One of the ways in which art history, the historiography of visual culture and data science are related is through the use of computational techniques to analyze and interpret visual data. For example, data scientists might use machine learning algorithms to classify artworks by style or to identify patterns in the way that artists use color. This can help art historians and other scholars to better understand the visual culture of the past and to identify patterns that would have been difficult to detect through more traditional research methods.

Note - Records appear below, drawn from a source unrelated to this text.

-- ==== Sys2Proof/Machine/AddSub.lean ====
section
/-!
DEFINITION. The meanings of the packed additions and subtractions (42_add_sub.md R180 to R194).
-/

namespace Sys2Proof.Machine

/-- PADDB (R181). -/
def execPaddb (d : MmReg) (src : RmOp) (s : State) : Host.Outcome State Fault Refusal :=
  mmxBinary (mapB (· + ·)) d src s

/-- PADDW (R182). -/
def execPaddw (d : MmReg) (src : RmOp) (s : State) : Host.Outcome State Fault Refusal :=
  mmxBinary (mapW (· + ·)) d src s

/-- PADDD (R183). -/
def execPaddd (d : MmReg) (src : RmOp) (s : State) : Host.Outcome State Fault Refusal :=
  mmxBinary (mapD (· + ·)) d src s

/-- PADDSB (R184). -/
def execPaddsb (d : MmReg) (src : RmOp) (s : State) : Host.Outcome State Fault Refusal :=
  mmxBinary (mapB addSatS8) d src s

/-- PADDSW (R185). -/
def execPaddsw (d : MmReg) (src : RmOp) (s : State) : Host.Outcome State Fault Refusal :=
  mmxBinary (mapW addSatS16) d src s

/-- PADDUSB (R186). -/
def execPaddusb (d : MmReg) (src : RmOp) (s : State) : Host.Outcome State Fault Refusal :=
  mmxBinary (mapB addSatU8) d src s

/-- PADDUSW (R187). -/
def execPaddusw (d : MmReg) (src : RmOp) (s : State) : Host.Outcome State Fault Refusal :=
  mmxBinary (mapW addSatU16) d src s

/-- PSUBB (R188). -/
def execPsubb (d : MmReg) (src : RmOp) (s : State) : Host.Outcome State Fault Refusal :=
  mmxBinary (mapB (· - ·)) d src s

/-- PSUBW (R189). -/
def execPsubw (d : MmReg) (src : RmOp) (s : State) : Host.Outcome State Fault Refusal :=
  mmxBinary (mapW (· - ·)) d src s

/-- PSUBD (R190). -/
def execPsubd (d : MmReg) (src : RmOp) (s : State) : Host.Outcome State Fault Refusal :=
  mmxBinary (mapD (· - ·)) d src s

/-- PSUBSB (R191). -/
def execPsubsb (d : MmReg) (src : RmOp) (s : State) : Host.Outcome State Fault Refusal :=
  mmxBinary (mapB subSatS8) d src s

/-- PSUBSW (R192). -/
def execPsubsw (d : MmReg) (src : RmOp) (s : State) : Host.Outcome State Fault Refusal :=
  mmxBinary (mapW subSatS16) d src s

/-- PSUBUSB (R193). -/
def execPsubusb (d : MmReg) (src : RmOp) (s : State) : Host.Outcome State Fault Refusal :=
  mmxBinary (mapB subSatU8) d src s

/-- PSUBUSW (R194). -/
def execPsubusw (d : MmReg) (src : RmOp) (s : State) : Host.Outcome State Fault Refusal :=
  mmxBinary (mapW subSatU16) d src s

end Sys2Proof.Machine
end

The use of data visualization techniques can also be used to present and analyze the information collected through art historical research. This can help to make the data more accessible and understandable to a wider audience.
Art history, the historiography of visual culture, and data science are related in the sense that they all deal with the understanding and interpretation of visual data, but they approach it from different angles and perspectives. Data science techniques and tools can be used to enhance the study and understanding of art and visual culture, and art historical research can provide context and meaning to the data generated by data science methods.